Task details: Starting with the line that contains "1 s) else s", reproduce each line through the end of the entries exactly as written.

[Saved data entries]
◆ ◆ ◆ ◆ ◆

-- ==== Sys2Proof/Machine/Keys.lean ====
section
/-! DEFINITION. Strokes at the rings' doors, Release Line and Await Keys (R22, R23, R40, R43 to R45). -/

namespace Sys2Proof.Machine

/-- R27: the holder has placed a stroke in its own ring: its hold limit starts again from full. -/
def placedBy (p : Port) (s : State) : State :=
  if s.line.holder = some p then { s with holdTimer := none } else s

/-- R21: the free room of a port's ring. -/
def ringRoom (p : Port) (s : State) : Nat := s.partition.ring p - (s.composer.ring p).length

/-- R21, R27: strokes join a ring at its tail. -/
def joinRing (p : Port) (strokes : List Stroke) (s : State) : State :=
  let s1 := { s with composer := s.composer.setRing p (s.composer.ring p ++ strokes) }
  if strokes.isEmpty then s1 else placedBy p s1

/-- R44: the echo copy of a routed stroke. -/
def echoStroke (k : Stroke) (s : State) : State :=
  if 0 < ringRoom .console s then joinRing .console [k] s else s.tone .refuse

/-- R44: a stroke routed to the oldest pending request. -/
def routeStroke (k : Stroke) (r : AwaitRequest) (others : List AwaitRequest) (s : State) : State :=
  let r1 := { r with collected := r.collected ++ [k] }
  let s1 := { s with composer := { s.composer with awaits := r1 :: others } }
  let s2 := if r.echo then echoStroke k s1 else s1
  if r1.collected.length = r.wanted then completeAwait 0 r1 0 s2 else s2

/-- R22, R44. -/
def cmdKeyStroke (b0 b1 : Byte) (s : State) : State × Reply :=
  match decodeStroke b0 b1 with
  | none => refuse .length s
  | some k =>
    match s.options.keyboardSharing, s.composer.awaits with
    | true, r :: others => (routeStroke k r others s, .plain .done)
    | _, _ =>
      if 0 < ringRoom .console s then (joinRing .console [k] s, .plain .done)
      else (s.tone .refuse, .plain .full)

def execKeyStroke (p : Port) (b0 b1 : Byte) (s : State) : Host.Outcome State Fault Refusal :=
  runBlock p 0x10 2 (cmdKeyStroke b0 b1) s

/-- R23. -/
def cmdTypeText (text : List Byte) (s : State) : State × Reply :=
  let r := readText { underline := s.composer.linkUnderline, bold := s.composer.linkBold } text
  if r.strokes.length ≤ ringRoom .link s then
    let s1 := joinRing .link r.strokes s
    ({ s1 with composer := { s1.composer with linkUnderline := r.state.underline, linkBold := r.state.bold } },
      { status := .done, data := [byte r.dropped] })
  else refuse .full s

def execTypeText (p : Port) (text : List Byte) (s : State) : Host.Outcome State Fault Refusal :=
  runBlock p 0x11 text.length (cmdTypeText text) s

/-- R40. -/
def cmdReleaseLine (p : Port) (s : State) : State × Reply :=
  match s.line.holder with
  | none => refuse .noLine s
  | some h =>
    if h ≠ p then refuse .busy s
    else if s.line.mode = .direct then refuse .notInMode s
    else (settle (discardLine s), .plain .done)

def execReleaseLine (p : Port) (s : State) : Host.Outcome State Fault Refusal :=
  runBlock p 0x12 0 (cmdReleaseLine p) s

/-- R43: pending requests and Keys Collected notices in the link's queue. -/
def awaitLoad (s : State) : Nat := s.composer.awaits.length + (s.link.queue.filter (·.kind == 0xA7)).length

/-- R43. An Echo other than 0 or 1 and a timeout above 32767 are refused with Range (log entry 10). -/
def cmdAwaitKeys (wanted : Byte) (timeout : Half) (echo : Byte) (s : State) : State × Reply :=
  if !s.options.keyboardSharing then refuse .notInMode s
  else if Config.awaitSlots ≤ awaitLoad s then refuse .full s
  else if wanted.toNat < 1 || 28 < wanted.toNat || 1 < echo.toNat || 32767 < timeout.toNat then refuse .range s
  else
    let c := s.composer
    let r : AwaitRequest :=
      { tag := c.awaitTag, wanted := wanted.toNat, collected := [], echo := echo == 1,
        timeout := if timeout = 0 then none else some timeout.toNat }
    ({ s with composer := { c with awaits := c.awaits ++ [r], awaitTag := (c.awaitTag + 1) % 256 } },
      { status := .done, data := [byte c.awaitTag] })

def execAwaitKeys (p : Port) (wanted : Byte) (timeout : Half) (echo : Byte) (s : State) :
    Host.Outcome State Fault Refusal :=
  runBlock p 0x13 4 (cmdAwaitKeys wanted timeout echo) s

/-- R45. -/
def cmdCancelAwait (s : State) : State × Reply := (cancelAwaits s, .plain .done)

def execCancelAwait (p : Port) (s : State) : Host.Outcome State Fault Refusal :=
  runBlock p 0x14 0 cmdCancelAwait s

/-- R45: the timeout of the request at a place in the pending list has expired. -/
def awaitExpiry (place : Nat) (s : State) : State :=
  match s.composer.awaits[place]? with
  | some r => if r.timeout.isSome then finish (completeAwait place r 1 s) else s
  | none => s

def execAwaitTimeout (place : Nat) (s : State) : Host.Outcome State Fault Refusal := .next (awaitExpiry place s)

end Sys2Proof.Machine
end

◆ ◆ ◆ ◆ ◆

Solved exercise:
  | some r => if r.timeout.isSome then finish (completeAwait place r 1 s) else s
  | none => s

def execAwaitTimeout (place : Nat) (s : State) : Host.Outcome State Fault Refusal := .next (awaitExpiry place s)

end Sys2Proof.Machine
end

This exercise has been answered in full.